• _Extracted information_:
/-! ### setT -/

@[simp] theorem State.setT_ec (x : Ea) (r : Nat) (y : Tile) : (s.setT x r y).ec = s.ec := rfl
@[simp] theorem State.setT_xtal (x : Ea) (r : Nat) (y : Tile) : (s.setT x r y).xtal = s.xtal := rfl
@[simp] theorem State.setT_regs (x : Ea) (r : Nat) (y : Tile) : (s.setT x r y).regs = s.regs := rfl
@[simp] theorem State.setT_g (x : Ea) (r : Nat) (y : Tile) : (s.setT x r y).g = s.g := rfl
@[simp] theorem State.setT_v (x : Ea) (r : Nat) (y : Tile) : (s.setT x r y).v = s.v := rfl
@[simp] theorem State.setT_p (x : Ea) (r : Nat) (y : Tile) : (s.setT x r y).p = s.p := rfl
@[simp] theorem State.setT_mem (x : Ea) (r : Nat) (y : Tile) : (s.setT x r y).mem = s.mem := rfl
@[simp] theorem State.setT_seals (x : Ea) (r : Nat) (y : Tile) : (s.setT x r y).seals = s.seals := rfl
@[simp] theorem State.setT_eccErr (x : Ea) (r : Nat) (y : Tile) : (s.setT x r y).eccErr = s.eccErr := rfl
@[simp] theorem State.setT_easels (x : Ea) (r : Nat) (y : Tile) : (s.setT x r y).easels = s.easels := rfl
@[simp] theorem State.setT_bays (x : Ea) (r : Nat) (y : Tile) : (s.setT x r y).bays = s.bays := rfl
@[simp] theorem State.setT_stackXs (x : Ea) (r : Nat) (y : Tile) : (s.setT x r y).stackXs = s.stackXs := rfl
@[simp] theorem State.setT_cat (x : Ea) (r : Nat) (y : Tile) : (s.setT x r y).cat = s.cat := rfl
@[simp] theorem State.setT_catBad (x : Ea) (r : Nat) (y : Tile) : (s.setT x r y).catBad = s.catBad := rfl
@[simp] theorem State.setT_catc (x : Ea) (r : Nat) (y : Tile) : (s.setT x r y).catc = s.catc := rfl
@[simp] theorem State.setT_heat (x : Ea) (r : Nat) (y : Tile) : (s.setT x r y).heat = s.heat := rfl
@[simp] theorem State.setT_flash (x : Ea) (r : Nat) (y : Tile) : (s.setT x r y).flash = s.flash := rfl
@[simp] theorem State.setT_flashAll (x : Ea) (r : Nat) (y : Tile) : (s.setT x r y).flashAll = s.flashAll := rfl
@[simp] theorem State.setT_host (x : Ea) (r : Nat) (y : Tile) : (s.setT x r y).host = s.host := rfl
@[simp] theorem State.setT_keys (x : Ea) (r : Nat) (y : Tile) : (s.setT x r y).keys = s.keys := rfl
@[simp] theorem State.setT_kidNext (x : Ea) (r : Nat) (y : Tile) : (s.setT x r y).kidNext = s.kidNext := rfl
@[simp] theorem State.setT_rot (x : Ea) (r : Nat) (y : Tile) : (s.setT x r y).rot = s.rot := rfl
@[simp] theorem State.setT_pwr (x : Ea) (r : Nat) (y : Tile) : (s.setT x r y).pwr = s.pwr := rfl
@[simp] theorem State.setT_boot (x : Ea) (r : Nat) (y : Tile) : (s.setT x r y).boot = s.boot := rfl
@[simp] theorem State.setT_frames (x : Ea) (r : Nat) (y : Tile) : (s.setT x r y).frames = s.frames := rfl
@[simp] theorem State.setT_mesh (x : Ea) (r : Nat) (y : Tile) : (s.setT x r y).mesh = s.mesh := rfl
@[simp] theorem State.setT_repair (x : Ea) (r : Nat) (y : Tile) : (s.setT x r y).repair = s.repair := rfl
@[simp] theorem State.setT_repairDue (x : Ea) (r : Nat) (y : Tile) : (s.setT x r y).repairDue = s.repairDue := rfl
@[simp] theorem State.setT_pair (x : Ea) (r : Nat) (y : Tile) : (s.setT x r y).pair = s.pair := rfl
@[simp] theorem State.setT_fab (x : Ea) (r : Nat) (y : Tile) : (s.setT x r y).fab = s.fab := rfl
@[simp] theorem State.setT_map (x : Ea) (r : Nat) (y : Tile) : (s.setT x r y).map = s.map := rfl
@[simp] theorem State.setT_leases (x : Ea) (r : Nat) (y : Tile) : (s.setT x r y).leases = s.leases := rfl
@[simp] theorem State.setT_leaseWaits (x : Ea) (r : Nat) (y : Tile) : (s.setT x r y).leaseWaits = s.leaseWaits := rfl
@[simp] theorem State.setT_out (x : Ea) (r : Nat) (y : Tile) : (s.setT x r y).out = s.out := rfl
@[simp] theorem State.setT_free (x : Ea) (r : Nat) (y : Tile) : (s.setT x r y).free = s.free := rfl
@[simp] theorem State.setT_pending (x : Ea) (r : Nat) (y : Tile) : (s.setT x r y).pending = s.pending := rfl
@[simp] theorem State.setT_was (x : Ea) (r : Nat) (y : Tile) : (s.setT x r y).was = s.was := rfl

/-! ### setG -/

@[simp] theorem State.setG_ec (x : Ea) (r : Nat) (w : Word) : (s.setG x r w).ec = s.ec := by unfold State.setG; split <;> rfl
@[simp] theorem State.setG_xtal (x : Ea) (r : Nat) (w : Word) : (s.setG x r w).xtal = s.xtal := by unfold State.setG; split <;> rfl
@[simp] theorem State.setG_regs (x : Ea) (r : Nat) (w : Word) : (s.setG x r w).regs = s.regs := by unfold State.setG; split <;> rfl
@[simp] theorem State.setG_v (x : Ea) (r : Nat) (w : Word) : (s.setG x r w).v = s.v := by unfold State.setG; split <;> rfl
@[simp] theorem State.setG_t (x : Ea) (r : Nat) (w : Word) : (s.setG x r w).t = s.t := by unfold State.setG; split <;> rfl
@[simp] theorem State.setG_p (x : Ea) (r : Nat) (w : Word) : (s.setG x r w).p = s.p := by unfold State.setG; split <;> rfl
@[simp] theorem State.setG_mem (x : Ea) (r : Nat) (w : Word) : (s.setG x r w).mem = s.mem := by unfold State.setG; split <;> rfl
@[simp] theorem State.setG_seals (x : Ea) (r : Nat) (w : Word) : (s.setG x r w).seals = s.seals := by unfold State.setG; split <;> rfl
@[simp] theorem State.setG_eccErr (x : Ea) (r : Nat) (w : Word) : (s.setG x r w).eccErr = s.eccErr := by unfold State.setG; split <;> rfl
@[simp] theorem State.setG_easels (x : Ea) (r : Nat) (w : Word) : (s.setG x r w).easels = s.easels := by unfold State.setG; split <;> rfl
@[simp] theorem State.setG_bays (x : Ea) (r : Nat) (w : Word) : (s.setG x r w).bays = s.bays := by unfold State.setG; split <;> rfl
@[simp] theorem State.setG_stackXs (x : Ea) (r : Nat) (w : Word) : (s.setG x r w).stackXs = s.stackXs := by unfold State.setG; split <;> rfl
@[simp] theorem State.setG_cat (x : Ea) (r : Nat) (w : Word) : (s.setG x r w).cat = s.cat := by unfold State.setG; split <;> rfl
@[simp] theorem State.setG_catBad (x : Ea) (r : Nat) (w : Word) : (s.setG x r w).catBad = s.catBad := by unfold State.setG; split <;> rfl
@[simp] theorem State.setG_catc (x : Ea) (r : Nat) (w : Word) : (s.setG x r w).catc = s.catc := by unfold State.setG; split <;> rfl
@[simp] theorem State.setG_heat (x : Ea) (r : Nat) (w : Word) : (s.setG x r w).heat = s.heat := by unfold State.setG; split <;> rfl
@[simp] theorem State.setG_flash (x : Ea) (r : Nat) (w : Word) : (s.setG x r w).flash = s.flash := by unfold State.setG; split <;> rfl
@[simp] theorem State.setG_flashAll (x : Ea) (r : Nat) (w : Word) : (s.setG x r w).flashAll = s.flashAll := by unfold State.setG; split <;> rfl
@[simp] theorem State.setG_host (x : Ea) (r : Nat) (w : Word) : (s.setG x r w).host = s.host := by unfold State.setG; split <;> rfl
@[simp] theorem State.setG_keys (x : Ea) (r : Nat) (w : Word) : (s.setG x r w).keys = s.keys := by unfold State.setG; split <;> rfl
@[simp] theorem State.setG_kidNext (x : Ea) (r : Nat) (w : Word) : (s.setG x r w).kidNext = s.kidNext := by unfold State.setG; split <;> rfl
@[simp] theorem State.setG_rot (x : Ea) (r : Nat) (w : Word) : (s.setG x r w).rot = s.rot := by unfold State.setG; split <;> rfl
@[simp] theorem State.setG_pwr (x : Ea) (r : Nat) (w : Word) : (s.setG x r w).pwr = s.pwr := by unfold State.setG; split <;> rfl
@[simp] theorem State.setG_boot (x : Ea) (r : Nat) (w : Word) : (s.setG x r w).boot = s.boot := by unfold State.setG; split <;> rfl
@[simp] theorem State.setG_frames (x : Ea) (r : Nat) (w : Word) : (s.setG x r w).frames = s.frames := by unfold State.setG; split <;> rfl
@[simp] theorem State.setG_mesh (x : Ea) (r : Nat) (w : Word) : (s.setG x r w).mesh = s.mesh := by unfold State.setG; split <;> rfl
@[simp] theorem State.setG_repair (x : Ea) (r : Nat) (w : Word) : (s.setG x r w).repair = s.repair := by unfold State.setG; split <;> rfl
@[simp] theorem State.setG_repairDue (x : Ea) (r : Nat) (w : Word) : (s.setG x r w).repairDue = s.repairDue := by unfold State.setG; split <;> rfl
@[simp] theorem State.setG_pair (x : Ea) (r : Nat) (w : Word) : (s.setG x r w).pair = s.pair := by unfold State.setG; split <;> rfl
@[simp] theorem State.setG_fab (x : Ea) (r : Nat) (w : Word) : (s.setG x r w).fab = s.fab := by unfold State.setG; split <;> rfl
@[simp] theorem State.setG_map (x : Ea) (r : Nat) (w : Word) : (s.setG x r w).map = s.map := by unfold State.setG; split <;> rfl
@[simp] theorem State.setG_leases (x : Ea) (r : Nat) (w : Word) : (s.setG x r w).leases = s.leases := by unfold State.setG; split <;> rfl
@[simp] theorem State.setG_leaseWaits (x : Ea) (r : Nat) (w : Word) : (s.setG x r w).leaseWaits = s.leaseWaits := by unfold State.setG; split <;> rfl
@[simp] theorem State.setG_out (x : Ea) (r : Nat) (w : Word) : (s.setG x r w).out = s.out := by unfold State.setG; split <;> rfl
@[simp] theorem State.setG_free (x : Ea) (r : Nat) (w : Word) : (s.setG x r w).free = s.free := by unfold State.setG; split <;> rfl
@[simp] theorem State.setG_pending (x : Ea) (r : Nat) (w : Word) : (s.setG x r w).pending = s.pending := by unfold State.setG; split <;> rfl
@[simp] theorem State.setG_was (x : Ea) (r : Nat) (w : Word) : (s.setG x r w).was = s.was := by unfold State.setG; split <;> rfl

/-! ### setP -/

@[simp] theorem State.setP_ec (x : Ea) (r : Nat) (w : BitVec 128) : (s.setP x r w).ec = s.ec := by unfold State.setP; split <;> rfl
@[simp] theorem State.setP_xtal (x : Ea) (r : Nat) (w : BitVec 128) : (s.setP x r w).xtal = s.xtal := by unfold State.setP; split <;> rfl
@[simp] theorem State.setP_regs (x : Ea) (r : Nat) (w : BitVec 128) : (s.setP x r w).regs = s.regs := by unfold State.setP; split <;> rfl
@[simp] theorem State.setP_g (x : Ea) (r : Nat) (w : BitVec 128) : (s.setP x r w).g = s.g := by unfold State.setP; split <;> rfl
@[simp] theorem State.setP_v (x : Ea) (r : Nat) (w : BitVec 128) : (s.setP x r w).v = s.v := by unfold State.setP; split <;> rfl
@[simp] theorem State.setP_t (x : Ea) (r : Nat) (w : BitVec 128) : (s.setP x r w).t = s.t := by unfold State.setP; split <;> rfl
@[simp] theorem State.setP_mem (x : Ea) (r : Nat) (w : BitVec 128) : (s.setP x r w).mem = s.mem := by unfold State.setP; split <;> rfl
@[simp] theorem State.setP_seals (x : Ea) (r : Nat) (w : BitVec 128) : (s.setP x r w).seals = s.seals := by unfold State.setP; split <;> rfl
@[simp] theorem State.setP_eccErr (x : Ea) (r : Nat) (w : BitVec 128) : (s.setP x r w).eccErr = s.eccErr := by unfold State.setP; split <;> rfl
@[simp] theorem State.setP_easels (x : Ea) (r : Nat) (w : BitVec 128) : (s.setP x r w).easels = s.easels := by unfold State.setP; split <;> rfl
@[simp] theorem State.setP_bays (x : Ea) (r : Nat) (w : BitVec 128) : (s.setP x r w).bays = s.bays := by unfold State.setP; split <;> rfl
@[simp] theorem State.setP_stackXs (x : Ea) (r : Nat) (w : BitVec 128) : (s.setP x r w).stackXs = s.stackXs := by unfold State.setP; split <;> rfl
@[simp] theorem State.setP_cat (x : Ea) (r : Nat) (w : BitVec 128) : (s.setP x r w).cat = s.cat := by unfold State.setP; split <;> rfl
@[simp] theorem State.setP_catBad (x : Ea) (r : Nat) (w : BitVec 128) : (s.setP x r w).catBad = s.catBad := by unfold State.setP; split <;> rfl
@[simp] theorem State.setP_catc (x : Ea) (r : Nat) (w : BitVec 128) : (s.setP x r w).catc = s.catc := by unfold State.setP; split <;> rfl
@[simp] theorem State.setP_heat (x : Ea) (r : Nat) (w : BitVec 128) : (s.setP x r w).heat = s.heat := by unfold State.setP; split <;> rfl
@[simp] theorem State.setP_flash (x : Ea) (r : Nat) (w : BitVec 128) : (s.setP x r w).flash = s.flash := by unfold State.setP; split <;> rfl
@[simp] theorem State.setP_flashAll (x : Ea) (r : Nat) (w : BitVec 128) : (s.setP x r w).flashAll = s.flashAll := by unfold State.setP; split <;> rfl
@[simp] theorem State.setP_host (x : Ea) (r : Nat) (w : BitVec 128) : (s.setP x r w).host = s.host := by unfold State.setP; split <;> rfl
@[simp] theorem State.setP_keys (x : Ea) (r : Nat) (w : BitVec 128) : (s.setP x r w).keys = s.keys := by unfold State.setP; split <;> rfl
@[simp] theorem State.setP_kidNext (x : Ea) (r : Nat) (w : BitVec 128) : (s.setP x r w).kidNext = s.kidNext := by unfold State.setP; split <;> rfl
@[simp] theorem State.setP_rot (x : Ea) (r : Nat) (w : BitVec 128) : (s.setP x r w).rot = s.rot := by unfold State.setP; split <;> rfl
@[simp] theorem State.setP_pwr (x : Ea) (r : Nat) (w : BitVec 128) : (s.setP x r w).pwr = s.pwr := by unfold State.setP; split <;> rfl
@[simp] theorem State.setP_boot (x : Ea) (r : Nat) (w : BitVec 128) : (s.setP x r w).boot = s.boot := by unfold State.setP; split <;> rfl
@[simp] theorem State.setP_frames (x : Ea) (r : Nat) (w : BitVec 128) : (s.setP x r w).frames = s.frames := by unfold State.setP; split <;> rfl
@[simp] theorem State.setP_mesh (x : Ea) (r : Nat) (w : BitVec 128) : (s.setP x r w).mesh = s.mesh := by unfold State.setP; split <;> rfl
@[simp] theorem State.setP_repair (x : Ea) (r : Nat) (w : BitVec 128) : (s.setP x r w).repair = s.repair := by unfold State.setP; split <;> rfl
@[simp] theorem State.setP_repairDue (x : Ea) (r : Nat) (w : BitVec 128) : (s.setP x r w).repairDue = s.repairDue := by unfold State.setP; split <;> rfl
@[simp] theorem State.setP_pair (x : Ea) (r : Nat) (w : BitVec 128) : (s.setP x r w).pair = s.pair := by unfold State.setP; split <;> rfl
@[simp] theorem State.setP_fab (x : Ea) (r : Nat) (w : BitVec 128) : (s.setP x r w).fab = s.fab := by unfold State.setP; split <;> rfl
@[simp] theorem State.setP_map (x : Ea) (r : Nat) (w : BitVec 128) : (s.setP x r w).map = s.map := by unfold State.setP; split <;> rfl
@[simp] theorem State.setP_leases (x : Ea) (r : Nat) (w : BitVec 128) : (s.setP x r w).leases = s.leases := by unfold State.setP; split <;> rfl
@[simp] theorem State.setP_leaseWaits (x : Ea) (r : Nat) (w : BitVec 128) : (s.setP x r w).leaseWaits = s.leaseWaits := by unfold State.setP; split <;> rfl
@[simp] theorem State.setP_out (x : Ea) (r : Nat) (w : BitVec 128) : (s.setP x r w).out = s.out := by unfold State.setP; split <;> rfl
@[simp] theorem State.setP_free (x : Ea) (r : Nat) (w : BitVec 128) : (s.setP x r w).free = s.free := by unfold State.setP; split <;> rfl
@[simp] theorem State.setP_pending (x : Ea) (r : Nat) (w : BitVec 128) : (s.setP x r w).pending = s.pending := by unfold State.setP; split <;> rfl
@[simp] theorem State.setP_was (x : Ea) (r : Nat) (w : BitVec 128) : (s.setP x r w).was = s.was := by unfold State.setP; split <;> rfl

• _Instructions to follow_: Among the records above, extract exactly the lines from the line with "s.rot := by unfold State.setP; split <;> rfl" to the line with "s.pwr := by unfold State.setP; split <;> rfl", both lines included, and leave out the rest.

• _Output of the task_:
@[simp] theorem State.setP_rot (x : Ea) (r : Nat) (w : BitVec 128) : (s.setP x r w).rot = s.rot := by unfold State.setP; split <;> rfl
@[simp] theorem State.setP_pwr (x : Ea) (r : Nat) (w : BitVec 128) : (s.setP x r w).pwr = s.pwr := by unfold State.setP; split <;> rfl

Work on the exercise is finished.